======== SUPPLIED ENTRIES

-- ==== Sys2Proof/Machine/Flags.lean ====
section
/-! DEFINITION. The flag-like values (R41): the edge and level predicates, computed in each step and never stored (R101
to R103, R105), and the test for the unreachable encoded state (R253). -/

namespace Sys2Proof.Machine

/-- R101: `rise(x)`: a previous sample exists, the channel was 0 and is 1. -/
def rise (prevValid prev cur : Bool) : Bool := prevValid && !prev && cur

/-- R102: `fall(x)`: a previous sample exists, the channel was 1 and is 0. -/
def fall (prevValid prev cur : Bool) : Bool := prevValid && prev && !cur

/-- R103: `high(x)` tests the current sample only. -/
def high (cur : Bool) : Bool := cur

/-- R103: `low(x)` tests the current sample only. -/
def low (cur : Bool) : Bool := !cur

/-- `rise(x)` of a sample in a state. -/
def State.rises (s : State) (ch : Channel) (x : Sample) : Bool := rise s.prevValid (s.prev.on ch) (x.on ch)

/-- `fall(x)` of a sample in a state. -/
def State.falls (s : State) (ch : Channel) (x : Sample) : Bool := fall s.prevValid (s.prev.on ch) (x.on ch)

/-- R253: the one encoded state no rule reaches from reset, `phase = ADDR` with `bitCnt = 7`. -/
def State.unreachable (s : State) : Bool := s.phase == .addr && s.bitCnt == 7#3

end Sys2Proof.Machine
end

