-- ==== Sys2Proof/Tests/Slice0.lean ====
section
/-! SUPPORT. The tests: what WellFormed refuses, a word of every row of spec/opcode_table.json written out from its
encoding string, single steps whose expected results are the vectors of 95_test_vectors.md (T1, T2, T4, T5), and for
every statement with hypotheses a state and operands that meet them. -/

open Sys2Proof Sys2Proof.Machine

namespace Sys2Proof.Tests

/-! ### Helpers -/

/-- What a step leaves in one field, if it answers a next state. -/
def after {α : Type} (s : State) (f : State → α) : Option α :=
  match step s with
  | .next t => some (f t)
  | .fault _ => none
  | .refused _ => none

/-- A state of Part T2 of the vectors: index 100, a previous sample, one sample supplied. -/
def waiting (p : Phase) (cnt : BitVec 3) (prev x : Sample) : State :=
  { State.reset with
    phase := p, bitCnt := cnt, idx := 100, prevValid := true, prevD := prev.d, prevC := prev.c, input := [.sample x] }

/-- The action of the 22nd record, if there is one. -/
def actionOf (rs : List Record) : Option Action :=
  match rs[21]? with
  | some r =>
    match r.payload with
    | .act a => some a
    | .none | .bit _ | .dir _ | .addr _ | .val _ => none
  | none => none

/-- The action and the session after the step that runs a frame word. -/
def classifyFrame (fw : FrameWord) (acc : Acc) (sel : RegIdx) : Option (Option Action × Acc × RegIdx) :=
  after (State.withFetchWord { State.reset with session := { Session.reset with acc := acc, sel := sel } } 24 fw.toNat)
    fun t => (actionOf t.recPort, t.session.acc, t.session.sel)

/-- The action and the shadow lane after the step that runs a register read. -/
def readRegister (fw : FrameWord) (sel : RegIdx) (l : Lane) : Option (Option Action × Byte × Bool) :=
  after (State.withFetchWord { State.reset with session := { Session.reset with sel := sel } } 24 fw.toNat)
    fun t => (actionOf t.recPort, t.session.shadowAt sel l, t.session.validAt sel l)

/-- The frame of `RD(0x03, 0xb4)` at p = 30, about to sample separator-2 at 97 (T2.22). -/
def aboutToCommit : State :=
  { State.reset with
    phase := .sep2, idx := 97, prevValid := true, prevD := true, prevC := false
    addr := 0x03#7, dir := true, sep1 := true, value := 0xb4#8
    startIdx := 30, aIdx := #v[33, 37, 41, 45, 49, 53, 57], dIdx := 61, s1Idx := 65
    vIdx := #v[68, 72, 76, 80, 84, 88, 92, 96] }

/-! ### What WellFormed refuses -/

/-- R192: the value 0x05 belongs to W_RW_CTL_READ. -/
theorem test_wellFormed_refuses_otherControl_read : Instr.wellFormed (.wRwCtlOther false 0x05#8 false) = false := by decide

/-- R192: the value 0x87 belongs to W_RW_CTL_WRITE. -/
theorem test_wellFormed_refuses_otherControl_write : Instr.wellFormed (.wRwCtlOther true 0x87#8 true) = false := by decide
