-- ==== Sys2Proof/Syntax.lean ====
section
/-!
DEFINITION. The commands of the GL7416: one constructor per row of opcode_table.json, in its order, with the operands that the world outside the
block supplies. The docstring names the row and its rule.
-/
namespace Sys2Proof
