/-- Detectors 1 and 2 of tile `t` against the mean of the running tiles (R115). -/
def Dev.detectImbalance (d : Dev) (c t : Nat) (mean : Int) : Dev :=
  let avg := d.fI (F.TILE_IMEAS_AVG t)
  let sgn : Int := if mean < 0 then -1 else 1
  let m := mean * sgn
  let a := avg * sgn
  let on := decide ((10 * d.f (F.C_STEP_IMB_MIN c) : Nat) ≤ m)
  let low := on && decide (35 * m < 100 * (m - a))
  let high := on && decide (35 * m < 100 * (a - m))
  let ratio := if m ≤ 0 then 0 else (max 0 (100 * a / m)).toNat
  d.modTile t fun x => { x with
    det := vset (vset x.det 1 (runCount low (vget x.det 1))) 2 (runCount high (vget x.det 2))
    ratio := if low || high then ratio else x.ratio }

/-- Detector 3 of tile `t` (R115, R123). A dump tile is judged in every cycle whose duty is above 0, a suppressed or omitted pulse of LOn included: the
rules do not except it (assumption 17). -/
def Dev.detectSense (d : Dev) (c t : Nat) (q : TileSample) : Dev :=
  let x := vget d.tile t
  let pred := d.predicted c t
  let skip := if d.isDump t then x.tOn == 0 || pred == 0 else !x.pulsed || d.tooSmall t pred
  if skip then d
  else
    let meas := if d.isDump t then (d.trimmed t (q.onAmps : Nat)).toNat else match x.hist with
      | h :: _ => h.2.toNat
      | [] => 0
    let tight := d.f (F.C_STEP_PLAUS c) == 1
    let bad := decide (100 * meas < (if tight then 75 else 50) * pred) || decide ((if tight then 133 else 200) * pred < 100 * meas)
    d.modTile t fun x => { x with det := vset x.det 3 (runCount bad (vget x.det 3)), ratio3 := if bad then 100 * meas / pred else x.ratio3 }

/-- Detectors 4, 5 and 6 of tile `t` (R115); `others` is whether another running tile of the course tripped. -/
def Dev.detectOther (d : Dev) (t : Nat) (q : TileSample) (others paused : Bool) : Dev :=
  let x := vget d.tile t
  let noTrip := !paused && others && !x.tripped && !d.isDump t
  let noBoot := x.skip == 2
  let gate := d.on (F.TILE_CFG_GATE_CHK t) && q.gateErr
  d.modTile t fun x => { x with
    det := vset (vset (vset x.det 4 (runCount noTrip (vget x.det 4))) 5 (runCount noBoot (vget x.det 5))) 6 (runCount gate (vget x.det 6)) }

/-- The detectors of every RUN tile of a delivering course (R115, R116). -/
def Dev.detectAll (d : Dev) (c : Nat) (q : CycleSample) : Dev :=
  let ts := d.runTiles c
  let k := vget d.course c
  let mean := (ts.foldl (fun s t => s + d.fI (F.TILE_IMEAS_AVG t)) 0).tdiv (max 1 ts.length : Nat)
  let many := decide (2 ≤ ts.length)
  let d := ts.foldl (fun d t =>
    let p := vget q.tiles t
    let paused := !many || k.pause != 0 || d.on (F.TILE_STAT_SHEDDING t)
    let d := if paused || d.isDump t then
        d.modTile t fun x => { x with det := vset (vset x.det 1 0) 2 0 }
      else d.detectImbalance c t mean
    let others := ts.any fun u => u != t && (vget d.tile u).tripped
    (d.detectSense c t p).detectOther t p others paused) d
  d.modCourse c fun k => { k with pause := k.pause - 1 }

/-- The dump account of tile `t` over the cycle: V_SYS² / RES × t_on less P_CONT × PERIOD, not below 0 (R122). A dump tile held on by the
crowbar is on for the whole cycle unless its power limit acts (R145). -/
def Dev.dumpAccount (d : Dev) (c t : Nat) : Dev :=
  if !d.isDump t then d
  else
    let p := d.f (F.C_MAP_PERIOD c)
    let v := d.sys.vSys.toNat
    let x := vget d.tile t
    let ton := if x.gates == .lowHeld then p else if (d.tst t == 3 || d.clampLimited t) && x.pulsed then x.tOn else 0
    let add := v * v * ton / max 1 (d.f (F.TILE_DUMP_RES t))
    let e := x.energy + add - d.f (F.TILE_DUMP_P_CONT t) * p * 1000
    (d.modTile t fun x => { x with energy := e }).set (F.TILE_DUMPSTAT_ENERGY t) (min 65535 (e / 400000000000))

/-- The samples of the cycle are taken over (R97, R130). The SYS-side current is rounded toward zero, and TOTAL wraps beyond its 16 bits: the spec states
neither (assumption 68). -/
def Dev.takeSamples (d : Dev) (c : Nat) (q : CycleSample) : Dev :=
  let d := d.seeSys q.vSys
  let vPort := d.portVolts (d.portCode c) q.vPort q.ain
  let d := d.modCourse c fun k => { k with vPort := vPort, iPort := q.iPort }
  let d := (d.tilesOf c).foldl (fun d t => d.sampleBoot t (vget q.tiles t).boot) d
  let d := (d.runTiles c).foldl (fun d t => (d.sampleTile c t (vget q.tiles t)).countSkips t (vget q.tiles t)) d
  let d := (d.tilesOf c).foldl (fun d t => d.dumpAccount c t) d
  let ts := d.runTiles c
  let tot := ts.foldl (fun s t => s + d.fI (F.TILE_IMEAS_AVG t)) 0
  let mean := tot.tdiv (max 1 ts.length : Nat)
  let d := (d.setI (F.C_IMEAN_TOTAL c) tot).setI (F.C_IMEAN_MEAN c) mean
  let iSys : Int := if d.portCode c == 6 then tot
    else if q.vSys == 0 then 0 else ((vPort : Int) * q.iPort).tdiv q.vSys
  d.modCourse c fun k => { k with iSys := iSys }

/-! ### Changes of tile state at the boundary (R100, R103) -/

/-- The state a tile was told to enter at this boundary (R100). A tile of C1 that leaves FAILED joins the hold map (R106). A tile that came to TEST from
FAILED enters it again: EVB1 source t and TILE_FAIL, but neither a new cause nor a fault-log entry (R126, R128, assumption 18). -/
def Dev.enterNext (d : Dev) (t : Nat) : Dev :=
  match (vget d.tile t).next with
  | none => d
  | some n =>
    let was := d.tst t
    let d := (d.setTst t n).modTile t fun x => { x with next := none, gates := .off }
    let d := d.set (F.TILE_IPK_DAC t) 0
    let d := if n == 4 then d.set (F.TILE_PHASE_OFFSET t) 0 else d
    let c := d.f (F.TILE_MAP_COURSE t)
    let d := if was != 6 && n == 6 then (d.onlyIf (decide (c < 6)) fun d => d.set (F.C_EVT_TILE_FAIL c) 1).raise 1 t else d
    if was == 6 && n != 6 && c == 1 then d.sendHoldMap else d

/-- The tiles that an admitted CB_CLEAR releases enter ARMED (R146), but those that have failed meanwhile enter FAILED (R145, assumption 18). -/
def Dev.releaseCrowbar (d : Dev) (c : Nat) : Dev :=
  if (vget d.course c).cbRelease then
    (d.tilesOf c).foldl (fun d t =>
      if (vget d.tile t).clamp then
        let d := (d.set (F.TILE_STAT_CROWBAR t) 0).modTile t fun x => { x with gates := .off, clamp := false }
        if (vget d.fmap t).failed then d.setTst t 6 else d
      else d)
      (d.modCourse c fun k => { k with cbRelease := false })
  else d

/-- The tiles of the course that enter RUN at this boundary: ARMED, arming over, filling a slot (R100, R496); a dump tile once its course has
a duty above 0. -/
def Dev.readyTiles (d : Dev) (c : Nat) : List Nat :=
  (d.fillers c).filter fun t => d.tst t == 2 && !d.on (F.TILE_STAT_ARMING t) && !(vget d.tile t).clamp &&
    (d.portCode c != 6 || d.on (F.C_DEMAND_D c))
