/-- What MEAS reports of step `i`, in the unit of R124. -/
def stepMeas (r : TestReading) (i : Nat) : Nat :=
  if i == 1 then max r.rise r.fall else if i == 2 then r.droop else if i == 3 then toTwos 16 r.offset else if i == 4 then toTwos 16 r.gain
  else if i == 5 then r.ratio else 0

/-- TRIM.GAIN that corrects a gain error in 0.1 %: 1 / (1 + error) in steps of 1/32 768, rounded to nearest (assumption 69). -/
def gainTrim (e : Int) : Nat := divRound 32768000 (1000 + e).toNat

/-- The trims that the steps of a self-test write, each as it passes (R124). -/
def Dev.writeTrims (d : Dev) (t : Nat) (steps : List Nat) (r : TestReading) : Dev :=
  let d := if steps.contains 3 then d.setI (F.TILE_TRIM_OFFSET t) (-r.offset) else d
  if steps.contains 4 then d.set (F.TILE_TRIM_GAIN t) (gainTrim r.gain) else d

/-- R125: a self-test ends with what its steps measured, and those that passed write their trims. On a pass the tile goes back to the state it came
from, RUN through SHED and an add; STEP and MEAS stay those of the last step. On the first step that fails it enters FAILED with cause 7. -/
def testEnd (d : Dev) (t : Nat) (r : TestReading) : Dev :=
  if !(d.running && d.tst t == 5 && d.f (F.TILE_TEST_RESULT t) == 1) then d
  else
    let x := vget d.tile t
    let c := d.f (F.TILE_MAP_COURSE t)
    let steps := d.testSteps t
    let d := ((d.set (F.TILE_CTL_TEST_START t) 0).raise 1 28).writeTrims t (steps.takeWhile (stepPasses r)) r
    match steps.find? fun i => !stepPasses r i with
    | none =>
      let last := steps.getLastD 0
      let d := ((d.set (F.TILE_TEST_RESULT t) 2).set (F.TILE_TEST_STEP t) last).set (F.TILE_TEST_MEAS t) (stepMeas r last)
      (d.modTile t fun x => { x with passed := x.testFrom == 6 }).leaveTest t
    | some step =>
      let slot := if within 2 5 x.testFrom then some (d.slotOf t) else none
      let d := ((d.set (F.TILE_TEST_RESULT t) 3).set (F.TILE_TEST_STEP t) step).set (F.TILE_TEST_MEAS t) (stepMeas r step)
      let d := d.tileFailed t 7 step
      if c < 6 then afterFailure d c slot false false else d

/-- TILE_TEST_END (R125), with what the steps measured (R124). -/
def execTileTestEnd (t : Fin 16) (r : TestReading) (s : State) : Host.Outcome State Fault Refusal := done s (testEnd s.dev t r)

/-- R125, R409: TEST_ABORT drops a pending request, or aborts a running test. A forced ramp ends with it, and the tile's code returns; a forced shed
that has reached SHED completes, and the tile returns at the next add (assumption 18). -/
def testAbort (d : Dev) (t : Nat) : Dev :=
  if !d.running then d
  else if d.on (F.TILE_STAT_TEST_PENDING t) then
    (((d.set (F.TILE_STAT_TEST_PENDING t) 0).set (F.TILE_CTL_TEST_START t) 0).set (F.TILE_TEST_RESULT t) 4).raise 1 28
  else
    let c := d.f (F.TILE_MAP_COURSE t)
    let ramp := (vget d.tile t).testRamp && decide (c < 6) && d.f (F.C_STAT_SHED_ST c) == 1
    let d := (d.set (F.TILE_CTL_TEST_START t) 0).abortTest t
    if ramp then d.endShed c else d

/-- TILE_TEST_ABORT (R125). -/
def execTileTestAbort (t : Fin 16) (s : State) : Host.Outcome State Fault Refusal := done s (testAbort s.dev t)

end Sys2Proof.Machine
end

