-- ==== Sys2Proof/Machine/PowerOps.lean ====
section
/-!
DEFINITION. What the power die does when the logic die is absent (R21, R22, R157, R159), and what a reset of the power die itself clears.
-/
namespace Sys2Proof.Machine

/-- The watchdog is in reset while the logic die is absent (R25). -/
def Dev.wdtReset (d : Dev) : Dev :=
  ([F.WDT_STAT_ARMED, F.WDT_STAT_WINDOW, F.WDT_STAT_FROZEN, F.WDT_COUNT_C, F.WDT_CHAL_CHALLENGE, F.WDT_CHAL_PERIODS].foldl (fun d x => d.set x 0) d).putWdt
    {}

/-- A capture window in progress is abandoned, without a record (R25). -/
def Dev.dropWindow (d : Dev) : Dev :=
  let d := d.putCap { d.cap with wantOpen := none, wantClose := none }
  if d.on F.CAP_STAT_OPEN then (d.set F.CAP_STAT_OPEN 0).freeHalf (d.f F.CAP_STAT_HALF) else d

/-- What the logic die loses with its heartbeat when it is not in reset: its courses stop and their tiles change state at once, since no boundary
follows; the path, the core, the watchdog and the capture window end (R25). -/
def Dev.heartbeatLost (d : Dev) : Dev :=
  let d := d.latchForward.each 6 fun d c => (d.abortTests c).hardStop c true
  (((d.each 16 fun d t => d.enterNext t).setPath 0 0).wdtReset).dropWindow

/-- The power die declares the logic die absent (R22): gates off, pass-through, lamps released; an absence begins with LAST_CODE 0 (R159), and the
hold loop takes the hold map if it may run (R157). A logic die that is not in reset has lost its course engines. -/
def Dev.logicAbsent (d : Dev) : Dev :=
  if d.pw.mode != .on || d.pw.absent then d
  else
    let d := if d.pw.inReset then d else d.heartbeatLost
    let d := ((d.gatesOff.set F.STAT_CTL_PAT0 0).set F.STAT_CTL_PAT1 0).set F.HOLD_STAT_LAST_CODE 0
    let d := (d.set F.HOLD_STAT_ABSENT_MS 0).putPw { d.pw with absent := true, engines := false, coreRuns := false }
    let d := (d.putRing { d.ring with passThrough := true }).putLamp (Vector.replicate 2 {})
    let d := d.putSys { d.sys with absentUs := 0, handback := false, holdDid := d.sys.holdRuns }
    d.startHold

/-- The state after a power-on reset of both dies (R147, R168, R171, R205, R207, R406, R427): as after a logic-die reset, and the power die's own latches,
comparators, hold map and RSTCAUSE start again; the logic die is held in reset and absent. -/
def Dev.powerDieReset (d : Dev) (cause : Nat) : Dev :=
  let e := d.beforeReset.cleared
  let e := [F.HOLD_STAT_ABSENT_MS, F.HOLD_STAT_CB_BLOCK, F.HOLD_STAT_BAT_LOW, F.HOLD_STAT_LAST_CODE, F.THERM_HW_PD_SHUT, F.THERM_HW_PD_SEEN,
    F.THERM_HW_PD_SHUTS,
    F.RSTCAUSE_RESTARTS, F.RSTCAUSE_PREV, F.RSTCAUSE_CAUSE].foldl (fun e x => e.set x 0) e
  let e := e.each 6 fun e c => e.set (F.C_PCTL_CB_LATCH c) 0
  let e := e.each 5 fun e p => [F.GUARD_STAT_LATCHED p, F.GUARD_STAT_RETRIES p, F.GUARD_STAT_FET_ON p, F.PORT_STAT_ABOVE p, F.PORT_STAT_ABOVE_MIN p].foldl
    (fun e x => e.set x 0) e
  let e := e.putPw { e.pw with mode := .on, inReset := true, resetCause := cause, resetAt := none, absent := true, ldTripped := false, engines := false
                               conf := [], coreRuns := false, hostReady := false, coreInt := false, coreWake := false }
  let e := e.putServ { e.serv with rp := false }
  ((((e.putBalls { node := e.balls.node }).putTile (Vector.replicate 16 {})).putSys { vSys := e.sys.vSys }).putPort (Vector.replicate 5 {})).putRing {}

/-- The keep-alive domain starts again too: device time, wake record, button (R204, R444, R427). -/
def Dev.keepAliveReset (d : Dev) : Dev :=
  let d := [F.PWR_STAT_WAKE, F.PWR_STAT_PRESS_10MS, F.PWR_STAT_BTN, F.CHG_RESV_E_HOLD_RX].foldl (fun d x => d.set x 0) d
  (d.putPw { d.pw with time := 0, kaTicks := 0, kaStart := 0, vkaLow := false })

end Sys2Proof.Machine
end

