-- ==== Sys2Proof/Machine/Pins.lean ====
section
/-!
DEFINITION. What the balls carry that follows from the rest of the state (R430, R447, R468, R482, R484); the levels held on their own are in Balls.
-/
namespace Sys2Proof.Machine

/-- What the ring balls do (R484). -/
inductive RingPins where
  | hiZ | passThrough | link
deriving DecidableEq, Repr

/-- The balls between commands (R468, R484). TDO is driven only while a scan shifts, and the NAND balls only while a NAND operation transfers: each lies
within one command. -/
structure Pins where
  /-- MAINGATE, BATGATE, EASTGATE, WESTGATE and SERVGATE drive their FETs on (R469) -/
  portGate : List Bool
  /-- STAT0 and STAT1, and nINT0 and nINT1, are driven low -/
  stat : List Bool
  nInt : List Bool
  wdoLow : Bool
  /-- SDO is high-impedance -/
  sdoHiZ : Bool
  ring : RingPins
  /-- CC1 and CC2 present the dead-battery Rd -/
  ccDead : Bool
  /-- the NTC pull-ups and the dividers of SYSS and BATS are connected -/
  sense : Bool
deriving DecidableEq, Repr

/-- The logic die runs in the power die's sight and VDRV stands above its lockout: the open-drain balls may be driven (R484). -/
def Dev.pinsLive (d : Dev) : Bool := d.alive && !d.pw.absent && d.pw.vdrvOk

/-- R484 (assumption 67): its first column, below the VDRV lockout, goes before the others. -/
def Dev.pins (d : Dev) : Pins :=
  { portGate := (List.range 5).map fun p => d.pw.vdrvOk && d.on (F.GUARD_STAT_FET_ON p)
    stat := (List.range 2).map fun i => d.pinsLive && (vget d.lamp i).lit
    nInt := [d.pinsLive && d.balls.nInt0, d.pinsLive && d.balls.nInt1]
    wdoLow := d.balls.wdoLow
    sdoHiZ := !d.host.selected || !d.alive || !d.pw.hostReady || !d.pw.vdrvOk
    ring := if !d.pw.vdrvOk then .hiZ else if d.ring.passThrough then .passThrough else .link
    ccDead := d.pw.mode == .ship || d.pw.mode == .keepAlive || !d.pw.vdrvOk
    sense := (d.pw.mode == .on || d.pw.mode == .cycleHeld) && d.pw.vdrvOk }

/-- `n` free bits, the lowest of a free value first (assumption 3). -/
def Dev.freeBits (d : Dev) (n : Nat) : List Bool × Dev :=
  let x := d.fresh
  ((List.range n).map fun i => x.1.testBit i, x.2)

/-- The levels that SAMPLE observes (R455): the digital balls of R468 in its order, nBTN to QZ. What drives SCK, SDI, the NAND data, NRB and QZ is not this
block's, and so is the level of a driven SDO: free (assumption 77). -/
def Dev.sampled (d : Dev) : List Bool × Dev :=
  let p := d.pins
  let x := d.freeBits 13
  let b (i : Nat) : Bool := x.1.getD i false
  let bid := (List.range 4).map fun i => d.fbit F.SYSCFG_BID i
  let low := [!d.on F.PWR_STAT_BTN] ++ p.stat.map (!·) ++ [!p.wdoLow, true] ++ p.nInt.map (!·) ++ [d.on F.SYSCFG_COMPAT_PIN] ++ bid
  let spi := [b 0, b 1, b 2, !d.host.selected]
  let nand := (List.range 8).map (fun i => b (3 + i)) ++ [false, false, true, true, true, true, b 11]
  (low ++ spi ++ nand ++ [d.ptb.qa, d.ptb.qb, b 12], x.2)

end Sys2Proof.Machine
end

================

◆ PROBLEM TO WORK ON
Repeat exactly the lines above from the one with "to W_RW_CTL_WRITE. -/" up to and including the one with "DEFINITION. The commands". No other line belongs in the reply.

◆ ANSWER FOR THIS EXERCISE
/-- R192: the value 0x87 belongs to W_RW_CTL_WRITE. -/
theorem test_wellFormed_refuses_otherControl_write : Instr.wellFormed (.wRwCtlOther true 0x87#8 true) = false := by decide
-- ==== Sys2Proof/Syntax.lean ====
section
/-!
DEFINITION. The commands of the GL7416: one constructor per row of opcode_table.json, in its order, with the operands that the world outside the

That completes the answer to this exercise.